# Negotiating commission with brokers - SMSF



## Garpal Gumnut (25 April 2007)

Does anyone have any experience with negotiating commission with brokers.

I run a SMSF, 90% exposed to asx shares which I am planning to turn into cash quite soon.

As a SMSF the brokerage on trades is quite punitive, even through "discount brokers".

Garpal


----------



## ta2693 (25 April 2007)

I do not. But I am very interested to know the result of your negotiation. Please let us know what discount did you get. Thanks.


----------



## Julia (26 April 2007)

Garpal Gumnut said:


> Does anyone have any experience with negotiating commission with brokers.
> 
> I run a SMSF, 90% exposed to asx shares which I am planning to turn into cash quite soon.
> 
> ...




On what basis are you intending to try to negotiate?   i.e. for a negotiation to occur you have to have something to offer!


----------



## Garpal Gumnut (26 April 2007)

Julia said:


> On what basis are you intending to try to negotiate?   i.e. for a negotiation to occur you have to have something to offer!




Dear Julia,

I know what I mean when I negotiate the cost of a service with another person.

What is your definition so that I may assist you.

I suppose a larger parcel of shares worth more in commission for the broker than my normal transaction brokerage is what I mean.
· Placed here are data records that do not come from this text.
/-- The stored bytes of a code word; a block whose valid bit is clear reads as zeros (R190). -/
def State.stored (s : State) (pair w : Nat) : List Byte :=
  if s.isValid pair (blockOf (w * 32)) then readBytes s.mem.bytes (modAddr pair (w * 32)) 32
  else List.replicate 32 0

/-- The bytes of a merge entry over some bytes (R188). -/
def MergeEntry.over (e : MergeEntry) (bs : List Byte) : List Byte :=
  (List.range 32).map (fun i => if e.mask.getLsbD i then readByte e.bytes i else bs.getD i 0)

/-- The merge-buffer entry of a code word. -/
def Vault.entry (v : Vault) (w : Nat) : Option MergeEntry := v.merge.find? (fun e => e.word = w)

/-- What came of reading a code word at the vault. -/
inductive WordRead where
  | ok (bytes : List Byte)
  | retired
  | bad
  deriving DecidableEq, Repr

/-- What the check symbols of one read find (R184): nothing, one symbol corrected, an error detected, or, with three and
more symbols in error, possibly a correction of the wrong symbol. -/
inductive Found where
  | clean
  | one (symbol : Nat)
  | wrong (symbol : Nat)
  | lost
  deriving DecidableEq, Repr

/-- What a read finds of a word whose symbols `l` err: any one error is corrected and any two are detected; of more the rule
says nothing, so the outcome is a free value (R184). -/
def Found.of (l : List Nat) (detect symbol : Nat) : Found :=
  match l.foldl insertNat [] with
  | [] => .clean
  | [x] => .one x
  | [_, _] => .lost
  | _ => if detect % 2 = 0 then .lost else .wrong (symbol % 36)

/-- The symbol a finding gives the error log. -/
def Found.symbol : Found → Nat
  | .one x => x
  | .wrong x => x
  | _ => 0xFF

/-- What the controller makes of a stored code word. -/
inductive Checked where
  | ok (bytes : List Byte)
  | lost
  | poison
  deriving DecidableEq, Repr

/-- A word without errors has no entry. -/
def CellState.isClean (c : CellState) : Bool := c.soft.isEmpty && c.hard.isEmpty && c.once.isEmpty && !c.poison

/-- The cell state of a word changed. -/
def Vault.setCell (v : Vault) (w : Nat) (c : CellState) : Vault :=
  { v with cells := if c.isClean then del v.cells w else put v.cells w c }

/-- Cell states of the words that satisfy `p`, once these are rewritten: only hard symbols err again (R195). -/
def Vault.rewrite (v : Vault) (p : Nat → Bool) : Vault :=
  { v with cells := v.cells.filterMap (fun e =>
      if !p e.1 then some e else if e.2.hard.isEmpty then none else some (e.1, { hard := e.2.hard })) }

/-- Read and check a stored code word of a valid block for log source `src`: an uncorrectable word is read once more, and
what could be read or corrected is delivered with a CORRECTED entry (R184, R186, R187). -/
def State.checkWord (s : State) (pair w src : Nat) : Checked × State :=
  match look? (s.vault pair).cells w with
  | none => (.ok (s.stored pair w), s)
  | some c =>
    if c.poison then (.poison, s)
    else
      let (pick, s0) := s.drawMany
      let t := s0.setVault pair (fun v => v.setCell w { c with once := [] })
      let free := (List.range 32).map (fun k => BitVec.ofNat 8 (pick (k + 4)))
      let first := Found.of (c.soft ++ c.hard ++ c.once) (pick 0) (pick 1)
      let second := Found.of (c.soft ++ c.hard) (pick 2) (pick 3)
      match first, second with
      | .clean, _ => (.ok (s.stored pair w), t)
      | .one x, _ => (.ok (s.stored pair w), t.logWord pair w 1 x src)
      | .wrong x, _ => (.ok free, t.logWord pair w 1 x src)
      | .lost, .lost => (.lost, t)
      | .lost, .wrong x => (.ok free, t.logWord pair w 1 x src)
      | .lost, f => (.ok (s.stored pair w), t.logWord pair w 1 f.symbol src)

/-- Set the valid bit of a block (R191). -/
def State.setValid (s : State) (pair block : Nat) : State :=
  s.setVault pair (fun v => { v with valid := insertNat v.valid block })

/-- Write every code word of a block as poison and set its bit (R194). -/
def State.poisonBlock (s : State) (pair block : Nat) : State :=
  let t := { s with mem := { s.mem with bytes := clearRange s.mem.bytes (modAddr pair (block * 4096)) 4096 } }
  (t.setVault pair (fun v => { v with cells := (List.range 128).foldl (fun m k =>
    upd m (block * 128 + k) {} (fun c => { hard := c.hard, poison := true })) v.cells })).setValid pair block
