/-- DEFECT_READ copies entries of the fused list or of the overlay, 16 B each, from DF_FROM on; its result is the number
copied (R406). -/
def execDefectRead (ctrl : Fin 4) (slot : Fin 1024) (s : State) : Host.Outcome State Fault Refusal :=
  .next (s.serve 0x0410 ctrl slot (fun a t => a.checked t
    [(a.noPort, .rejectFormat, noField), (decide (1 < field a.b 24 1), .rejectFormat, 24),
     (decide (65536 < field a.b 32 4), .rejectFormat, 32), (decide (field a.b 40 8 % 64 ≠ 0), .rejectFormat, 40)]
    (fun t =>
      let l := if field a.b 24 1 = 0 then t.fuses.defects else t.geo.overlay
      let part := (l.drop (field a.b 28 4)).take (field a.b 32 4)
      if field a.b 32 4 = 0 then a.finish t { status := .doneEmpty }
      else a.copyOut t (field a.b 40 8) (part.flatMap OvEntry.bytes) part.length)))

/-! ## Persisted settings of the device -/

/-- The persisted settings changed. -/
def State.setSettings (s : State) (f : Settings → Settings) : State := { s with settings := f s.settings }

/-- The Lantern changed. -/
def State.setLantern (s : State) (f : Lantern → Lantern) : State := { s with lantern := f s.lantern }

/-- PITCH_CONFIG persists the role of H-E and PC_QUICK_EN; in Split mode PC_HE_ROLE is ignored (R406, R407). -/
def execPitchConfig (ctrl : Fin 4) (slot : Fin 1024) (s : State) : Host.Outcome State Fault Refusal :=
  .next (s.serve 0x0400 ctrl slot (fun a t => a.checked t
    [(decide (t.geo.mode ≠ 1) && decide (1 < field a.b 24 1), .rejectFormat, 24), (decide (1 < field a.b 25 1), .rejectFormat, 25)]
    (fun t => a.done (t.setSettings (fun x =>
      { x with quickEn := decide (field a.b 25 1 = 1),
               heFarTier := if t.geo.mode = 1 then x.heFarTier else decide (field a.b 24 1 = 1) })))))

/-- MODE_SET (00_scope.md R5, R407): in Twin mode the persisted setting changes at once; in Split mode the request of this
half is recorded, and the setting changes once both halves have requested the same mode. The result is 1 while a
request waits on the other half. -/
def execModeSet (ctrl : Fin 4) (slot : Fin 1024) (s : State) : Host.Outcome State Fault Refusal :=
  .next (s.serve 0x0021 ctrl slot (fun a t => a.checked t [(decide (1 < field a.b 24 1), .rejectFormat, 24)]
    (fun t =>
      let split := decide (field a.b 24 1 = 1)
      let told := t.tell (if split then .asksSplit else .asksTwin)
      if t.geo.mode ≠ 1 then a.done (t.setSettings (fun x => { x with modeSplit := split }))
      else if t.lantern.modeReqPeer = some split then
        a.done ((told.setSettings (fun x => { x with modeSplit := split })).setLantern
          (fun l => { l with modeReq := none, modeReqPeer := none }))
      else a.done (told.setLantern (fun l => { l with modeReq := some split })) 1)))

/-- An effect that takes place at the next ration-period boundary, its record after it (00_scope.md R507,
09_work_orders.md R240). -/
def Adm.defer (a : Adm) (s : State) (e : Effect) : State :=
  s.setWarden (fun w => { w with deferred := w.deferred ++ [{ tag := a.tag, effect := e, accepted := s.now }] })

/-- The memory error log entry's 32 bytes (07_vaults_and_protection.md Table 07-7). -/
def LogEntry.bytes (e : LogEntry) : List Byte :=
  leBytes 8 e.time.toNat ++ leBytes 2 (e.pair % 1024 + 32768 * ofBool e.overflow) ++ leBytes 1 e.bank ++ leBytes 1 e.kind
    ++ leBytes 2 e.row ++ leBytes 1 e.column ++ leBytes 1 e.symbol ++ leBytes 4 e.count ++ leBytes 1 e.source
    ++ leBytes 1 e.group ++ leBytes 2 e.seq.toNat ++ leBytes 8 e.addr

/-- The entries from the one whose MEL_SEQ is `q` on, or all of them when it is no longer held. -/
def logFrom (l : List LogEntry) (q : Nat) : List LogEntry :=
  if l.any (fun e => e.seq.toNat = q) then l.dropWhile (fun e => decide (e.seq.toNat ≠ q)) else l

/-- MEM_ERRLOG_READ copies entries in sequence order; its result is the number copied (R198). -/
def execMemErrlogRead (ctrl : Fin 4) (slot : Fin 1024) (s : State) : Host.Outcome State Fault Refusal :=
  .next (s.serve 0x0044 ctrl slot (fun a t => a.checked t
    [(a.noPort, .rejectFormat, noField), (decide (16384 < field a.b 26 2), .rejectFormat, 26)]
    (fun t =>
      let part := (logFrom t.mem.log (field a.b 24 2)).take (field a.b 26 2)
      if field a.b 26 2 = 0 then a.finish t { status := .doneEmpty }
      else a.copyOut t (field a.b 32 8) (part.flatMap LogEntry.bytes) part.length)))

/-- MEM_SCRUB_SET sets the pass interval in hours (R195). -/
def execMemScrubSet (ctrl : Fin 4) (slot : Fin 1024) (s : State) : Host.Outcome State Fault Refusal :=
  .next (s.serve 0x0041 ctrl slot (fun a t => a.checked t
    [(decide (field a.b 24 1 < 1) || decide (168 < field a.b 24 1), .rejectFormat, 24)]
    (fun t => a.done (t.setSettings (fun x => { x with scrubHours := field a.b 24 1 })))))

/-- The pairs an interleaved window names. -/
def windowPairs (tower first count : Nat) : List Nat := (List.range count).map (fun k => 64 * tower + first + k)

/-- A window's per-vault range reaches the page pool of a pair it names (07_vaults_and_protection.md R174). -/
def State.windowMeetsPool (s : State) (w : Window) (pairs : List Nat) : Bool :=
  pairs.any (fun p => decide (0 < look s.settings.poolRows p 0) && decide (s.poolBase p < w.base + w.size))

/-- MEM_WINDOW_SET is checked as one set and takes effect at the next ration-period boundary (R174, R175). -/
def execMemWindowSet (ctrl : Fin 4) (slot : Fin 1024) (s : State) : Host.Outcome State Fault Refusal :=
  .next (s.serve 0x0040 ctrl slot (fun a t =>
    let n := field a.b 24 1
    let en := field a.b 25 1
    let tw := field a.b 26 1
    let fi := field a.b 27 1
    let cn := field a.b 28 1
    let ba := field a.b 32 4
    let si := field a.b 36 4
    let on := decide (en = 1)
    let pairs := windowPairs tw fi cn
    a.checked t
      [(decide (15 < n), .rejectFormat, 24), (decide (1 < en), .rejectFormat, 25), (on && decide (15 < tw), .rejectFormat, 26),
       (on && decide (63 < fi), .rejectFormat, 27), (on && decide (64 < fi + cn), .rejectFormat, 28),
       (on && decide (ba % 4096 ≠ 0), .rejectFormat, 32), (on && decide (si % 4096 ≠ 0), .rejectFormat, 36),
       (on && !t.hasTower tw, .rejectLimit, 26), (on && pairs.any (fun p => !t.pairPresent p), .rejectLimit, 27),
       (on && decide (vaultBytes < ba + si), .rejectLimit, 36),
       (on && decide (0 < si) && t.windowMeetsPool { base := ba, size := si } pairs, .rejectState, 36)]
      (fun t =>
        if on && (decide (cn = 0) || decide (si = 0)) then a.finish t { status := .doneEmpty }
        else a.defer t (.window n on tw fi cn ba si))))

/-- What MEM_RETIRE or MEM_UNRETIRE names in MR_ADDR, a block: its pair and block number. -/
def State.blockNamed (s : State) (addr : Nat) : Option (Nat × Nat) :=
  match s.reach addr with
  | .vault p off => some (p, blockOf off)
  | _ => none

/-- Block entries in the retirement lists. -/
def State.retiredBlocks (s : State) : Nat := (s.mem.retired.filter (fun r => r.bank.isNone)).length

/-- Blocks whose accepted retirement waits for its boundary. -/
def State.retiringBlocks (s : State) : Nat :=
  ((s.warden.deferred.filterMap (fun d => match d.effect with
    | .retireBlock p k => some (p, k)
    | _ => none)).eraseDups.filter (fun x => !s.mem.retired.contains { pair := x.1, bank := none, block := x.2 })).length

/-- The parameter checks that MEM_RETIRE and MEM_UNRETIRE share (R199): MR_KIND at 24, MR_ADDR at 32, MR_PAIR at 40,
MR_BANK at 42. -/
def retireChecks (s : State) (b : List Byte) : List Check :=
  let k := field b 24 1
  let a := field b 32 8
  [(decide (1 < k), .rejectFormat, 24),
   (decide (k = 0) && (decide (a % 4096 ≠ 0) || (decide (farBase ≤ a) && decide (a < 2 ^ 48))), .rejectFormat, 32),
   (decide (k = 1) && decide (1023 < field b 40 2), .rejectFormat, 40),
   (decide (k = 1) && decide (127 < field b 42 1), .rejectFormat, 42),
   (decide (k = 0) && (s.blockNamed a).isNone, .rejectLimit, 32),
   (decide (k = 1) && !s.pairPresent (field b 40 2), .rejectLimit, 40)]

/-- MEM_RETIRE (R199): a block list that is full rejects it with REJECT_LIMIT; the retirement takes effect at the next
ration-period boundary. -/
def execMemRetire (ctrl : Fin 4) (slot : Fin 1024) (s : State) : Host.Outcome State Fault Refusal :=
  .next (s.serve 0x0042 ctrl slot (fun a t => a.checked t
    (retireChecks t a.b ++
      [(decide (field a.b 24 1 = 0) && decide (65536 ≤ t.retiredBlocks + t.retiringBlocks)
          && !(t.blockNamed (field a.b 32 8)).any (fun x => t.mem.retired.contains { pair := x.1, bank := none, block := x.2 }),
        .rejectLimit, noField)])
    (fun t => match field a.b 24 1, t.blockNamed (field a.b 32 8) with
      | 0, some (p, k) => a.defer t (.retireBlock p k)
      | _, _ => a.defer t (.retireBank (field a.b 40 2) (field a.b 42 1)))))

/-- MEM_UNRETIRE (R200): a block is released at the next ration-period boundary, a bank at the next pitch. -/
def execMemUnretire (ctrl : Fin 4) (slot : Fin 1024) (s : State) : Host.Outcome State Fault Refusal :=
  .next (s.serve 0x0043 ctrl slot (fun a t => a.checked t (retireChecks t a.b)
    (fun t => match field a.b 24 1, t.blockNamed (field a.b 32 8) with
      | 0, some (p, k) => a.defer t (.unretireBlock p k)
      | _, _ => a.done { t with mem := { t.mem with
          releasing := t.mem.releasing ++ [{ pair := field a.b 40 2, bank := some (field a.b 42 1), block := 0 }] } })))

/-- Some Vestibule of the device holds unflushed keys or values. -/
def State.vestibulesHold (s : State) : Bool := s.kv.seqs.any (fun e => e.2.streams.any (fun x => !x.slot.isEmpty))

/-- CORE_CONFIG: the Vestibule size takes effect at the next ration-period boundary (03_cores_and_arrays.md R65). -/
def execCoreConfig (ctrl : Fin 4) (slot : Fin 1024) (s : State) : Host.Outcome State Fault Refusal :=
  .next (s.serve 0x0020 ctrl slot (fun a t =>
    let k := field a.b 24 2
    a.checked t [(decide (k % 64 ≠ 0) || decide (k < 64) || decide (512 < k), .rejectLimit, 24),
                 (t.vestibulesHold, .rejectState, noField)]
      (fun t => a.defer t (.vestibule k))))

/-! ## Ring adoption (08_warden_mailboxes.md R232) -/

/-- Records that wait and are adopted now. -/
def adoptWaiting (l : List Rec) (d : Adoption) : List Rec :=
  l.map (fun r => if d.covers r then { r with ctrl := d.dstCtrl, ring := d.dstRing } else r)

/-- RING_ADOPT: from its completion on the records of the source ring go to the target ring, those that wait
included. -/
def execRingAdopt (ctrl : Fin 4) (slot : Fin 1024) (s : State) : Host.Outcome State Fault Refusal :=
  .next (s.serve 0x0050 ctrl slot (fun a t =>
    let sc := field a.b 24 1
    let sr := field a.b 25 1
    let dr := field a.b 26 1
    a.checked t
      [(decide (3 < sc), .rejectFormat, 24), (decide (63 < sr), .rejectFormat, 25), (decide (63 < dr), .rejectFormat, 26),
       (a.noPort || !(t.port a.ctrl).ringOn dr, .rejectState, 26)]
      (fun t =>
        let d : Adoption := { srcCtrl := Fin.ofNat 4 sc, srcRing := BitVec.ofNat 16 sr, dstCtrl := a.ctrl,
                              dstRing := BitVec.ofNat 16 dr, before := t.warden.nextAdm }
        let u := a.done t
        u.setWarden (fun w => { w with adoptions := d :: w.adoptions, records := adoptWaiting w.records d }))))

/-! ## Ownership commands of controllers 2 and 3 (R224) -/

/-- They are rejected from controllers 0 and 1. -/
def Adm.ctlChecks (a : Adm) : List Check := [(!a.noPort, .rejectFormat, 0x0000)]

/-- CTL_CLAIM: OWN_CLAIM with its priority and nonce; a refused claim completes at once, an accepted one when it is
decided. -/
def execCtlClaim (ctrl : Fin 4) (slot : Fin 1024) (s : State) : Host.Outcome State Fault Refusal :=
  .next (s.serve 0x0F10 ctrl slot (fun a t => a.checked t a.ctlChecks (fun t =>
    let u := (t.setOwnPort a.ctrl (fun p => { p with claimPrio := BitVec.ofNat 8 (field a.b 24 1),
                                                     claimNonce := BitVec.ofNat 64 (field a.b 32 8) })).claim a.ctrl
      (BitVec.ofNat 8 (field a.b 24 1)) (BitVec.ofNat 64 (field a.b 32 8)) [a.tag]
    if t.own.phase = .opened ∨ t.own.phase = .window then u else a.done u 4)))

/-- CTL_RENEW: OWN_RENEW. -/
def execCtlRenew (ctrl : Fin 4) (slot : Fin 1024) (s : State) : Host.Outcome State Fault Refusal :=
  .next (s.serve 0x0F11 ctrl slot (fun a t => a.checked t a.ctlChecks (fun t =>
    if t.owns a.ctrl then a.done (t.renew a.ctrl)
    else a.finish (t.renew a.ctrl) { status := .rejectNotOwner, detail := faultAt .slot noField })))

/-- CTL_HANDOVER: OWN_SUCCESSOR, then OWN_HANDOVER. -/
def execCtlHandover (ctrl : Fin 4) (slot : Fin 1024) (s : State) : Host.Outcome State Fault Refusal :=
  .next (s.serve 0x0F12 ctrl slot (fun a t => a.checked t (a.ctlChecks ++ [(decide (3 < field a.b 24 1), .rejectFormat, 24)])
    (fun t =>
      if !t.owns a.ctrl then a.finish (t.deny a.ctrl) { status := .rejectNotOwner, detail := faultAt .slot noField }
      else
        let u := State.handover { t with own := { t.own with successor := Fin.ofNat 4 (field a.b 24 1) } } a.ctrl
        if t.own.phase ≠ .offer ∧ u.own.phase = .offer then a.done u
        else a.finish u { status := .rejectState, detail := faultAt .slot 24 })))

/-- CTL_ACCEPT: OWN_ACCEPT. -/
def execCtlAccept (ctrl : Fin 4) (slot : Fin 1024) (s : State) : Host.Outcome State Fault Refusal :=
  .next (s.serve 0x0F13 ctrl slot (fun a t => a.checked t a.ctlChecks (fun t =>
    if t.offered a.ctrl then a.done (t.accept a.ctrl)
    else a.finish (t.accept a.ctrl) { status := .rejectState, detail := faultAt .slot noField })))

/-- CTL_RELEASE: OWN_RELEASE. -/
def execCtlRelease (ctrl : Fin 4) (slot : Fin 1024) (s : State) : Host.Outcome State Fault Refusal :=
  .next (s.serve 0x0F14 ctrl slot (fun a t => a.checked t a.ctlChecks (fun t =>
    if t.owns a.ctrl then a.done (t.release a.ctrl)
    else a.finish (t.release a.ctrl) { status := .rejectNotOwner, detail := faultAt .slot noField })))

/-- CTL_OWN_STATUS: result bits [31:0] the word at offset 0x00 of the ownership block, bits [63:32] OWN_EPOCH, detail bits
[10:0] OWN_LEASE_MS. -/
def execCtlOwnStatus (ctrl : Fin 4) (slot : Fin 1024) (s : State) : Host.Outcome State Fault Refusal :=
  .next (s.serve 0x0F15 ctrl slot (fun a t => a.checked t a.ctlChecks (fun t =>
    a.done t (t.ownWord a.ctrl + 2 ^ 32 * t.own.epoch.toNat) t.leaseMs)))

end Sys2Proof.Machine
end

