-- ==== Sys2Proof/Machine/Kv.lean ====
section
/-! DEFINITION. Sequences, streams, pages, pools, the Vestibule and the Bivouac (05_attention_kv_cache.md). -/

namespace Sys2Proof.Machine

open Sys2Proof

/-! ## Page geometry (R115, Table 05-3) -/

/-- The next multiple of n. -/
def roundUp (v n : Nat) : Nat := (v + n - 1) / n * n

/-- The format of keys or values. -/
def kvFmt (b : BitVec 8) : Fmt := ((fmtByte b.toNat).map (·.fmt)).getD .fp16

/-- Bytes of one key. -/
def Seq.kb (q : Seq) : Nat := q.dim * (kvFmt q.fmtK).bits / 8
/-- Bytes of one value. -/
def Seq.vb (q : Seq) : Nat := q.dim * (kvFmt q.fmtV).bits / 8
/-- Scale bytes of one key. -/
def Seq.ks (q : Seq) : Nat := if (kvFmt q.fmtK).mx then q.dim / 32 else 0
/-- Scale bytes of one value. -/
def Seq.vs (q : Seq) : Nat := if (kvFmt q.fmtV).mx then q.dim / 32 else 0
/-- Offset of the key scales. -/
def Seq.ksOff (q : Seq) : Nat := roundUp (q.pageTokens * q.kb) 32
/-- Offset of the value elements. -/
def Seq.vOff (q : Seq) : Nat := roundUp (q.ksOff + q.pageTokens * q.ks) 32
/-- Offset of the value scales. -/
def Seq.vsOff (q : Seq) : Nat := roundUp (q.vOff + q.pageTokens * q.vb) 32
/-- Bytes of a page. -/
def Seq.pageBytes (q : Seq) : Nat := roundUp (q.vsOff + q.pageTokens * q.vs) 1024
/-- Rows of a page. -/
def Seq.pageRows (q : Seq) : Nat := q.pageBytes / 1024

/-- The pieces of one token in a page: offset and bytes; values lie lane group by lane group. -/
def Seq.tokenPieces (q : Seq) (t : Nat) (k : Token) : List (Nat × List Byte) :=
  [(t * q.kb, k.key), (q.ksOff + t * q.ks, k.keyScales), (q.vsOff + t * q.vs, k.valueScales)]
    ++ (List.range (q.vb / 32)).map (fun g => (q.vOff + (g * q.pageTokens + t) * 32, (k.value.drop (32 * g)).take 32))

/-- The image of a page: tokens 0 … over the bytes of `fill`, which the spec does not give. -/
def Seq.image (q : Seq) (toks : List Token) (fill : List Byte) : List Byte :=
  (toks.zipIdx).foldl (fun bs (k, t) => (q.tokenPieces t k).foldl (fun bs p => splice bs p.1 p.2) bs) (padTo fill q.pageBytes)

/-- Token t of a page's bytes. -/
def Seq.tokenOf (q : Seq) (bs : List Byte) (t : Nat) : Token :=
  { key := (bs.drop (t * q.kb)).take q.kb, keyScales := (bs.drop (q.ksOff + t * q.ks)).take q.ks,
    valueScales := (bs.drop (q.vsOff + t * q.vs)).take q.vs,
    value := (List.range (q.vb / 32)).flatMap (fun g => (bs.drop (q.vOff + (g * q.pageTokens + t) * 32)).take 32) }

/-- The first n tokens of a page's bytes. -/
def Seq.tokensOf (q : Seq) (bs : List Byte) (n : Nat) : List Token := (List.range n).map (q.tokenOf bs)

/-! ## Table access -/

/-- The key-value cache changed. -/
def State.setKv (s : State) (f : Kv → Kv) : State := { s with kv := f s.kv }

/-- The sequence of a handle. -/
def State.seq (s : State) (h : Nat) : Option Seq := look? s.kv.seqs h

/-- The sequence of a handle changed. -/
def State.setSeq (s : State) (h : Nat) (f : Seq → Seq) : State :=
  match s.seq h with
  | some q => s.setKv (fun k => { k with seqs := put k.seqs h (f q) })
  | none => s

/-- A stream of a sequence changed. -/
def State.setStream (s : State) (h i : Nat) (f : Stream → Stream) : State :=
  s.setSeq h (fun q => { q with streams := q.streams.modify i f })

/-- Stream i of a sequence. -/
def State.stream (s : State) (h i : Nat) : Option Stream := (s.seq h).bind (fun q => q.streams[i]?)

/-- The number of streams of a layer and the first of them. -/
def Seq.layerStreams (q : Seq) (layer : Nat) : List Nat := (List.range q.kvHeads).map (fun h => layer * q.kvHeads + h)

/-- An empty page-table entry. -/
def pteEmpty : Pte := { state := .empty, tokens := 0, pair := 0, bank := 0, row := 0 }

/-- Entry i of a stream's table. -/
def Stream.pte (x : Stream) (i : Nat) : Pte := x.table.getD i pteEmpty

/-- A table with entry i replaced, padded with empty entries. -/
def setPte (l : List Pte) (i : Nat) (e : Pte) : List Pte := (l ++ List.replicate (i + 1 - l.length) pteEmpty).set i e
Does this help?

Garpal


----------



## tech/a (26 April 2007)

Garpel.

Unfortunately they are interested in turn over.
If your trading often say 50 trades a month over 30K a trade then they may be interested.

In the overall picture though Id have thought that longerterm SMSF holding would have commissions pale in significance to returns.


----------



## Garpal Gumnut (26 April 2007)

tech/a said:


> Garpel.
> 
> Unfortunately they are interested in turn over.
> If your trading often say 50 trades a month over 30K a trade then they may be interested.
> ...




Thanks Tech

That puts it nicely in context. They are after turnover and not in amount of single portfolio sale. 

Agree re commissions, but ancestors from Cavan, a county in Ireland poor and godforsaken with people more mean than the dourest skinflint Scot. 

I'll see what I can negotiate and let the forum know.

Garpal


----------



## Julia (26 April 2007)

Garpal Gumnut said:


> Dear Julia,
> 
> I know what I mean when I negotiate the cost of a service with another person.
> 
> ...




I imagined that was what you meant and, as Tech has pointed out, that's probably fairly unlikely to mean too much to them.  Good on yer for trying though.  Your ancestors would be proud.

Good luck.


----------



## yonnie (13 July 2007)

join Interactive Brokers for a good deal.

0.8% over order value with a minimum of $6 per trade.


----------